After graduating from Cambridge, Maurizio Raffone cut his teeth in institutions that included Credit Suisse, Deutsche Bank, and UniCredit before moving to Tokyo on behalf of Commerzbank. Now he is his own boss as the head of Finetiq, an advisory firm that is part of the Japanese startup scene. New Europe sought out Raffone in Japan to ask him about the political implications of deploying AI in international finance.
Financial Technology, or FinTech as it is commonly known, refers to a financial service sector with technology at its core. Much like cell power is at the heart of the emerging car industry, AI and blockchain technologies power FinTech development.
AI is about enhancing productivity and customer experience by automating the processes and making sense of the vast amount of available data. It is also about power.
Raffone’s Finetiqhelps firms in Japan and Hong Kong situate themselves in this transforming financial ecosystem by harnessing their power. Tokyo is an interesting place to be, given that the government wants the city to be an innovation centre. Tokyo is a cosmopolis, with strong local firms, strong international presence, technical know-how, and educated investors.
New Europe (NE): AI appears to be an accelerator of the decision-making time to maximise profit. How do you preserve financial accountability in such a lightspeed framework?
Maurizio Raffone (MR): This is actually a crucial requirement of financial services, like Europe’s MiFID2 regulations. I don’t see speed, in itself, as an issue, but rather the potential black-box nature of some of the analytics behind AI’s decision-making processes. Regulators are aware of this potential risk and are making provisions to ensure ultimate accountability is retained by the regulated financial firms in all circumstances.
One of the Korean companies we work with – Knowru – is engaging finance machine learning specialists, embedding tools in their software that is specifically designed to provide a strong and clear audit trail that can be traced back to a source. This is a nice feature as if a consumer is denied a credit card, they can be told why. This feature achieves more than that. It allows us to understand the value drivers of AI decision-making and is able to calibrate their models and parameters continuously. They are building “the character” of their company.
This is why the narrative is changing to some extent and these days there is much more talk of developing AI tools for decision-enhancing purposes rather than decision-making, which incidentally reinstates the significance of humans in the process.
NE: AI has been recently implicated in political campaigning, as in the Cambridge Analytica – the Facebook scandal in the UK and the US. Can you imagine a situation where artificial intelligence can be weaponised in the financial markets to induce something along the lines of a sovereign debt crisis?
MR: Algorithmic trading is a form of AI that has been blamed in the past for financial misdoings, such as the Flash Crash of 2010. And, yes, some AI technology can be malicious and be used to engineer a sovereign debt crisis or any sort of distressed market situation.
However, financial gains from smarter-than-the-next AI are in my opinion totally legitimate, both legally and morally. There are strong regulations that aim to prevent market manipulation, which was essentially the issue behind the Flash Crash, but often the tools available to financial watchdogs are not as sophisticated as those used by malicious perpetrators.

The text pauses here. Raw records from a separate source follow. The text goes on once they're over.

/-- Each command of a list is a write of MAC_CMD. -/
theorem exec_of_mem_listCommands {m : Mst} {v : Word} {s : State} {b : Blk} {i : Instr} {k : Nat} {r : Code × State}
    (h : (i, k, r) ∈ listCommands m v s b) : exec i s = (s.macCommand m.toNat v.toNat).done := by
  simp only [listCommands, List.mem_cons, List.not_mem_nil, or_false, Prod.mk_inj] at h
  rcases h with ⟨rfl, -⟩ | ⟨rfl, -⟩ | ⟨rfl, -⟩ | ⟨rfl, -⟩ <;> rfl

/-- A write of MAC_CMD on a row of the requester, with the code of a command that the list accepts, reports OK. -/
theorem macCommand_of_ok {m : Mst} {v : Word} {s : State} {b : Blk} {i : Instr} {k : Nat} {r : Code × State}
    (h : (i, k, r) ∈ listCommands m v s b) (hop : bits v.toNat 0 3 = k) (ho : s.opens m.toNat gangPage.page 0x228 b)
    (hrow : partRow m.toNat (bits v.toNat 3 4)) (hok : r.1 = .ok) :
    s.macCommand m.toNat v.toNat = r.2.finish b 0x238 .ok := by
  simp only [listCommands, List.mem_cons, List.not_mem_nil, or_false, Prod.mk_inj] at h
  rcases h with ⟨-, rfl, rfl⟩ | ⟨-, rfl, rfl⟩ | ⟨-, rfl, rfl⟩ | ⟨-, rfl, rfl⟩ <;>
    simp [State.macCommand, onWrite_of_opens ho, hop, hrow, hok, Code.refuses]

/-! ## Pauses and the schedule -/

/-- The operations of a list that a pause finds under way: all but those that are saved, and those that have ended and
hold no class (R307). -/
def State.pauseBusy (s : State) (p l : Nat) : List GOp :=
  (s.opsOf p l).filter fun o => !o.saved && (o.wait == .run || (o.wait == .done && gangClass o.ins (s.dsc o) != 2))

/-- A RUNNING list that is to pause, with nothing but products under way, saves them and is PAUSED (R307). -/
theorem pauseNow_of_products {s : State} {p l : Nat} (hp : (s.gl p l).pausing) (hl : s.lst p l = .running)
    (hprod : (s.pauseBusy p l).all fun o => (o.ins.family == 3 || o.ins.family == 4) && o.wait == .run) :
    s.pauseNow p l =
      let w := (s.pauseBusy p l).foldl State.saveProduct s
      (w.setGl { w.gl p l with pausing := false }).setLst p l .paused := by
  have hnone : ¬((s.pauseBusy p l).any fun o => !((o.ins.family == 3 || o.ins.family == 4) && o.wait == .run)) := by
    rwa [List.all_eq_not_any_not, Bool.not_eq_true', ← Bool.not_eq_true] at hprod
  rw [State.pauseNow, if_neg (by simp [hp, hl])]
  exact if_neg hnone

/-- The schedule leaves a busy class alone (R306). -/
theorem gangSchedule_of_busy {s : State} {cls : Nat} (hc : cls < 2) (hb : s.classBusy cls) : s.gangSchedule cls = s := by
  rw [State.gangSchedule, if_pos (by omega), if_pos (.inl hb)]

/-- The schedule gives a free class to the list whose turn the round robin says it is (R306). -/
theorem gangSchedule_of_turn {s : State} {cls p l : Nat} {r : Option (Nat × Nat) × State} (hc : cls < 2)
    (hb : s.classBusy cls = false) (ho : ((s.gangOffers cls (s.drawWide 1).1).any fun o => o.2.isSome) = true)
    (hr : r = (s.drawWide 1).2.drrTurn cls (s.gangOffers cls (s.drawWide 1).1)
      (offerTurns (s.gangOffers cls (s.drawWide 1).1))) (hpl : r.1 = some (p, l)) :
    s.gangSchedule cls = (r.2.turn p l ((s.drawWide 1).1 + 4 * p + l)).serve cls p l := by
  obtain ⟨turn, u⟩ := r
  obtain rfl : turn = some (p, l) := hpl
  obtain ⟨o, hmem, hsome⟩ := List.any_eq_true.1 ho
  have hfree : ¬(s.classBusy cls ∨ (s.gangOffers cls (s.drawWide 1).1).all fun o => o.2.isNone) := by
    rintro (h | h)
    · simp [hb] at h
    · simp [Option.isNone_iff_eq_none.1 (List.all_eq_true.1 h o hmem)] at hsome
  rw [State.gangSchedule, if_pos (by omega), if_neg hfree, ← hr]

/-- Class 2 starts the first list whose next instruction holds no class (R306). -/
theorem gangSchedule_of_freeWork {s : State} {p l : Nat} (hf : s.freeWork = some (p, l)) :
    s.gangSchedule 2 = s.turn p l 0 := by
  simp [State.gangSchedule, hf]

/-- Settles O31: each command of a list is a write of MAC_CMD that the list accepts, what a pause finds under way are
products, and the schedule takes the branch that the clause names. That PAUSE and STOP report OK at once is the model's
choice (log entry 103). -/
theorem listCommandRows : Obligations.ListCommandRows := by
  refine ⟨fun m v s b i k r hi hop ho hrow hok => ?_, fun p l s => ?_, fun p l s w busy hp hl hbusy hprod hw => ?_,
    fun c s hc hb => ?_, fun c s p l r hc hb ho hr hpl => ?_, fun c s p l hc hf => ?_⟩
  · rw [exec_of_mem_listCommands hi, macCommand_of_ok hi hop ho hrow hok, State.done]
  · rw [exec_pauseTakesEffect, execPauseTakesEffect, State.done]
  · subst hbusy hw
    rw [exec_pauseTakesEffect, execPauseTakesEffect, pauseNow_of_products hp hl hprod, State.done]
    rfl
  · rw [exec_gangSchedule, execGangSchedule, gangSchedule_of_busy hc hb, State.done]
  · rw [exec_gangSchedule, execGangSchedule, gangSchedule_of_turn hc hb ho hr hpl, State.done]
  · rw [exec_gangSchedule, execGangSchedule, hc, gangSchedule_of_freeWork hf, State.done]

/-! ## Messages, completions and the end of a lag window -/

/-- A message of a watch answers the operation that waits for that arming (R302). -/
theorem gangWatch_of_waiting {s : State} {slot seq : Nat} {o : GOp}
    (h : (s.gang.ops.find? fun x => x.wait == .watch slot seq) = some o) (code value : Nat) :
    s.gangWatch slot seq code value = s.setOp (o.answered (Code.ofVal code) value) := by
  simp only [State.gangWatch, h]

/-- A message that no operation waits for is counted (R302). -/
theorem gangWatch_of_unmatched {s : State} {slot seq : Nat}
    (h : (s.gang.ops.find? fun x => x.wait == .watch slot seq) = none) (code value : Nat) :
    s.gangWatch slot seq code value = s.inc gangPage MAC_WATCH_UNMATCHED_count := by
  simp only [State.gangWatch, h]

/-- The first operation that has what it waited for completes, in a list that runs or stops and does not wait for room
(R307, R309). -/
theorem gangOpDone_of_ready {s u : State} {p l : Nat} {o : GOp} (hl : s.lst p l ≠ .paused ∨ (s.gl p l).stopping)
    (hfull : (s.gl p l).full = false) (ho : (s.opsOf p l).findSome? s.ready = some (o, u)) :
    s.gangOpDone p l = u.completeOp o := by
  have hgoes : ¬(s.lst p l = .paused ∧ !(s.gl p l).stopping) := by
    rintro ⟨hpaused, hstop⟩
    rcases hl with h | h
    · exact h hpaused
    · simp [h] at hstop
  simp only [State.gangOpDone, if_neg hgoes, hfull, ho, Bool.false_eq_true, if_false]

/-- A list that waited for room completes its operation once there is room (R309). -/
theorem cplResume_of_room {s : State} {p l : Nat} {o : GOp} (hfull : (s.gl p l).full) (hroom : s.ringFull p = false)
    (ho : ((s.noWait p l).opsOf p l).find? (fun x => x.wait == .done) = some o) :
    s.cplResume p l = (s.noWait p l).completeOp o := by
  simp only [State.cplResume, hfull, hroom, ho, Bool.not_true, Bool.false_eq_true, or_self, if_false]

/-- A lag window in which enough operations have run ends, and every array is judged (R311). -/
theorem arrayLag_of_ended {s : State} (h : 2 ^ s.g gangPage MAC_GANG_CFG_lag_window ≤ s.g gangPage H_LAG_ops) :
    s.arrayLag = (upTo 16).foldl
      (fun u q => u.lagOf q (s.g gangPage MAC_GANG_CFG_lag_threshold * 2 ^ s.g gangPage MAC_GANG_CFG_lag_window))
      (s.p gangPage H_LAG_ops 0) := by
  rw [State.arrayLag, if_neg (by omega)]

/-- Settles O33: each event's condition is the clause's, and its operation takes the branch that the clause names. -/
theorem completionRows : Obligations.CompletionRows := by
  refine ⟨fun w code v s o ho => ?_, fun w code v s hnone => ?_, fun p l s u o hl hfull ho => ?_,
    fun p l s o hfull hroom ho => ?_, fun s h => ?_⟩
  · rw [exec_gangWatchMessage, execGangWatchMessage, gangWatch_of_waiting ho, State.done]
  · rw [exec_gangWatchMessage, execGangWatchMessage, gangWatch_of_unmatched hnone, State.done]
  · rw [exec_gangOpDone, execGangOpDone, gangOpDone_of_ready hl hfull ho, State.done]
  · rw [exec_cplRingResume, execCplRingResume, cplResume_of_room hfull hroom ho, State.done]
  · rw [exec_arrayLagWindow, execArrayLagWindow, arrayLag_of_ended h, State.done]

/-! ## Training and partition entries -/

/-- RELEASE of a retained input on a row of the requester frees its place (R322). -/
theorem trainCommand_release {s : State} {m v : Nat} {b : Blk} (ho : s.opens m gangPage.page 0x310 b)
    (hop : bits v 0 2 = 1) (hrow : partRow m (bits v 2 4)) (hret : s.retained (bits v 2 4) (bits v 6 8)) :
    s.trainCommand m v = (s.dropRetention (bits v 2 4) (bits v 6 8)).finish b 0x318 .ok := by
  simp [State.trainCommand, onWrite_of_opens ho, hop, hrow, hret]

/-- CLEAR_GRAD on a row of the requester clears the entry's gradient count (R328). -/
theorem trainCommand_clearGrad {s : State} {m v : Nat} {b : Blk} (ho : s.opens m gangPage.page 0x310 b)
    (hop : bits v 0 2 = 2) (hrow : partRow m (bits v 2 4)) :
    s.trainCommand m v = (s.ple (bits v 2 4) (bits v 6 8) macLayer_grad_count 0).finish b 0x318 .ok := by
  simp [State.trainCommand, onWrite_of_opens ho, hop, hrow]

/-- A word of the requester's training tables that has fields for software to write and breaks no rule is stored while
the partition's lists are idle (R318). -/
theorem trainWrite_of_sound {s : State} {m v p i wd : Nat} {b : Blk} {t : Tbl} (ho : s.opens m gangPage.page 0x308 b)
    (hp : p = s.g b MAC_TRAIN_SEL_partition) (hwd : wd = s.g b MAC_TRAIN_SEL_word)
    (ht : t = if s.gb b MAC_TRAIN_SEL_table then .macTrain else .macLayer)
    (hi : i = if s.gb b MAC_TRAIN_SEL_table then p else p * 256 + s.g b MAC_TRAIN_SEL_entry) (hrow : ownRow m p)
    (hrw : (fieldsAt t.fields wd).any (·.acc == .rw)) (hidle : s.listsIdle p) (hok : tblOk t wd v)
    (hal : trainAligned (s.gb b MAC_TRAIN_SEL_table) wd v) : s.trainWrite m v = s.storeTw t 0 i wd v := by
  simp only [State.trainWrite, onWrite_of_opens ho, ← hp, ← hwd, ← ht, ← hi, hrow, hrw, hidle, hok, hal,
    Bool.not_true, Bool.false_eq_true, or_self, if_false]

/-- A word of a partition entry that breaks no rule of the table is stored for a master that may write it. The bases
stand still unless the lists are idle, and one partition alone trains under policy T (R313, R324). -/
theorem partWrite_of_sound {s : State} {m v p wd : Nat} {b : Blk} (ho : s.opens m gangPage.page 0x220 b)
    (hp : p = s.g b MAC_PT_SEL_partition) (hwd : wd = s.g b MAC_PT_SEL_word) (hrow : ptWriter m p)
    (hidle : wd ∈ [1, 2, 3, 5] → s.listsIdle p) (hT : wd = 0 → bit v 24 → s.otherT p = false)
    (hok : tblOk .macPart wd v) (hal : wd = 1 ∨ wd = 3 → bits v 0 48 % 4096 = 0) :
    s.partWrite m v = s.storeTw .macPart 0 p wd v := by
  have hstill : ¬((wd = 1 ∨ wd = 2 ∨ wd = 3 ∨ wd = 5) ∧ !s.listsIdle p) := fun ⟨hw, hbusy⟩ => by
    simp [hidle (by simpa using hw)] at hbusy
  have hone : ¬(wd = 0 ∧ bit v 24 ∧ s.otherT p) := fun ⟨hw, hb, ht⟩ => by simp [hT hw hb] at ht
  have hsound : ¬(!tblOk .macPart wd v ∨ ((wd = 1 ∨ wd = 3) ∧ bits v 0 48 % 4096 ≠ 0)) := by
    rintro (h | ⟨hw, h⟩)
    · simp [hok] at h
    · exact h (hal hw)
  rw [State.partWrite, onWrite_of_opens ho]
  simp only [← hp, ← hwd, hrow, if_neg hstill, if_neg hone, if_neg hsound, Bool.not_true, Bool.false_eq_true, if_false]

/-- Settles O34: each command and each write passes the checks that the clause names. -/
theorem trainingRows : Obligations.TrainingRows := by
  refine ⟨fun m v s b ho hop hrow hret => ?_, fun m v s b ho hop hrow => ?_,
    fun m v s b p i wd t ho hp hwd ht hi hrow hrw hidle ⟨hok, hal⟩ => ?_,
    fun m v s b p wd ho hp hwd hrow hidle hT hok hal => ?_⟩
  · rw [exec_releaseRetention, execReleaseRetention, trainCommand_release ho hop hrow hret, State.done]
  · rw [exec_clearGrad, execClearGrad, trainCommand_clearGrad ho hop hrow, State.done]
  · rw [exec_trainEntryWrite, execTrainEntryWrite,
      trainWrite_of_sound ho hp hwd ht hi hrow hrw hidle hok hal, State.done]
  · rw [exec_partitionEntryWrite, execPartitionEntryWrite,
      partWrite_of_sound ho hp hwd hrow hidle hT hok hal, State.done]

end Sys2Proof.Machine

/-! # One step

O1. What a step does is the definition of `step`, read at a queue with a front and at an empty one. -/

namespace Sys2Proof.Machine

/-- A step of a part with a command waiting carries that command out on the queue's rest. -/
theorem step_of_front {s : State} {c : Instr} {q : List Instr} (h : s.pending = c :: q) :
    step s = exec c (s.queue q) := by
  simp only [step, h]

/-- A part with no command waiting idles (the model's choice, log entry 26). -/
theorem step_of_empty {s : State} (h : s.pending = []) : step s = .next s := by
  simp only [step, h]

/-- Settles O1: the two cases of the queue. -/
theorem stepTakesFront : Obligations.StepTakesFront :=
  ⟨fun _ _ _ h => step_of_front h, fun _ h => step_of_empty h⟩

end Sys2Proof.Machine

/-! # The Chrysalis

O35. A command that the slot's checks let through, whose rule accepts it, takes its rule's effect; whether its status is
shown at once or waits for an engine is the op's matter alone (`chrEngine`). That the effect stands at the command, and
only the status waits, is the model's choice (log entry 11). -/

namespace Sys2Proof.Machine

/-! ## Commands of a slot -/

/-- A command that the slot takes from its own function, that is not busy and whose buffers are awake, runs; where its
rule accepts it, its status is shown, or waits for the op's engine (R381). -/
theorem chrCommand_of_ok {s : State} {m slot v : Nat} {b : Blk} {r : Code × State} (hs : slot < 17)
    (ho : s.opens m Blk.chr.page (0x200 + 0x20 * slot) b) (hm : mst m = 0x10 + slot)
    (ht : slotTakes slot (chrOp v) = true) (hb : bit (s.reg b (0x218 + 0x20 * slot)) 8 = false)
    (hop : chrOp v ≠ 0 ∧ chrOp v ≤ 14) (ha : s.chrAsleep slot (chrOp v) = false) (hr : s.chrRun m slot v = r)
    (hok : r.1 = .ok) :
    s.chrCommand m slot v =
      (chrEngine (chrOp v)).elim (r.2.finish b (0x218 + 0x20 * slot) .ok) fun e =>
        (r.2.setBusy b (0x218 + 0x20 * slot)).addJob ⟨.chr, b.page, 0x218 + 0x20 * slot, .ok, e, slot, m⟩ := by
  obtain ⟨c, t⟩ := r
  obtain rfl : c = .ok := hok
  have hown : (if slot = 0 then 0x10 else 0x10 + slot) = 0x10 + slot := by
    split <;> omega
  have hop' : ¬(chrOp v = 0 ∨ 14 < chrOp v) := by omega
  simp only [State.chrCommand, onWrite_of_opens ho, hown, hm, ht, hb, ha, hr, Nat.not_le.2 hs, hop', ne_eq, not_true,
    Bool.not_true, Bool.false_eq_true, if_false, Code.refuses]
  cases chrEngine (chrOp v) <;> rfl

/-- The operator's slot takes every op but the tenants' KEY_IMPORT and UNWRAP (R381). -/
theorem slotTakes_operator {op : Nat} (h8 : op ≠ 8) (h9 : op ≠ 9) : slotTakes 0 op = true := by
  simp [slotTakes, h8, h9]

/-- Every slot takes RESET and ATTEST (R381). -/
theorem slotTakes_shared {op : Nat} (slot : Nat) (h : op = 4 ∨ op = 10) : slotTakes slot op = true := by
  rcases h with rfl | rfl <;> simp [slotTakes]

/-- A tenant's slot takes KEY_IMPORT and UNWRAP (R381). -/
theorem slotTakes_tenant {slot op : Nat} (hs : slot ≠ 0) (h : op = 8 ∨ op = 9) : slotTakes slot op = true := by
  rcases h with rfl | rfl <;> simp [slotTakes, hs]

/-! ## Ends of commands, regions and the noise source -/

/-- The engine's next slot in cyclic order is told the code of its command (R381). -/
theorem chrDone_of_slot {s u : State} {e slot : Nat} {j : Job}
    (hn : nextSlot (s.sec.turns.getD e 16) ((s.jobs.filter fun x => x.kind == .chr && x.a == e).map (·.b)) = some slot)
    (hj : (s.jobs.filter fun x => x.kind == .chr && x.a == e).find? (·.b == slot) = some j)
    (hu : u = (s.dropJob .chr j.page j.off).finish .chr j.off j.code) : s.chrDone e = u.tookTurn e slot := by
  simp only [State.chrDone, hn, hj, hu]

Where I see potentially more issues is in the unregulated markets or grey zones. Technology companies moving into financial services and the decentralisation of finance make it very hard for regulators to ensure preventive actions. For example, the peer-to-peer lending market is one that in many countries flies under the radar of regulators. In practice if not officially. AI is often used to perform underwriting decisions. Malicious use of technology could hurt a country’s economy, particularly in some of the emerging markets.
Lastly, I see AI potentially being weaponised to launch mass-scale fraud. Bernie Madoff’s scandal was a very low tech affair. Just think what he could have done if he used AI to manipulate the books and move cash faster to keep his Ponzi scheme alive.
Nevertheless, I do not want to give the impression that we are sitting on the software-equivalent of a nuclear weapons arsenal. AI can be used just as much in alerting, preventing, and reacting to malicious intent. The recent focus in SupTech, technology applied to the supervisory role of financial regulators, is a testament to the efforts being made to ensure AI and other emerging technologies are kept in check.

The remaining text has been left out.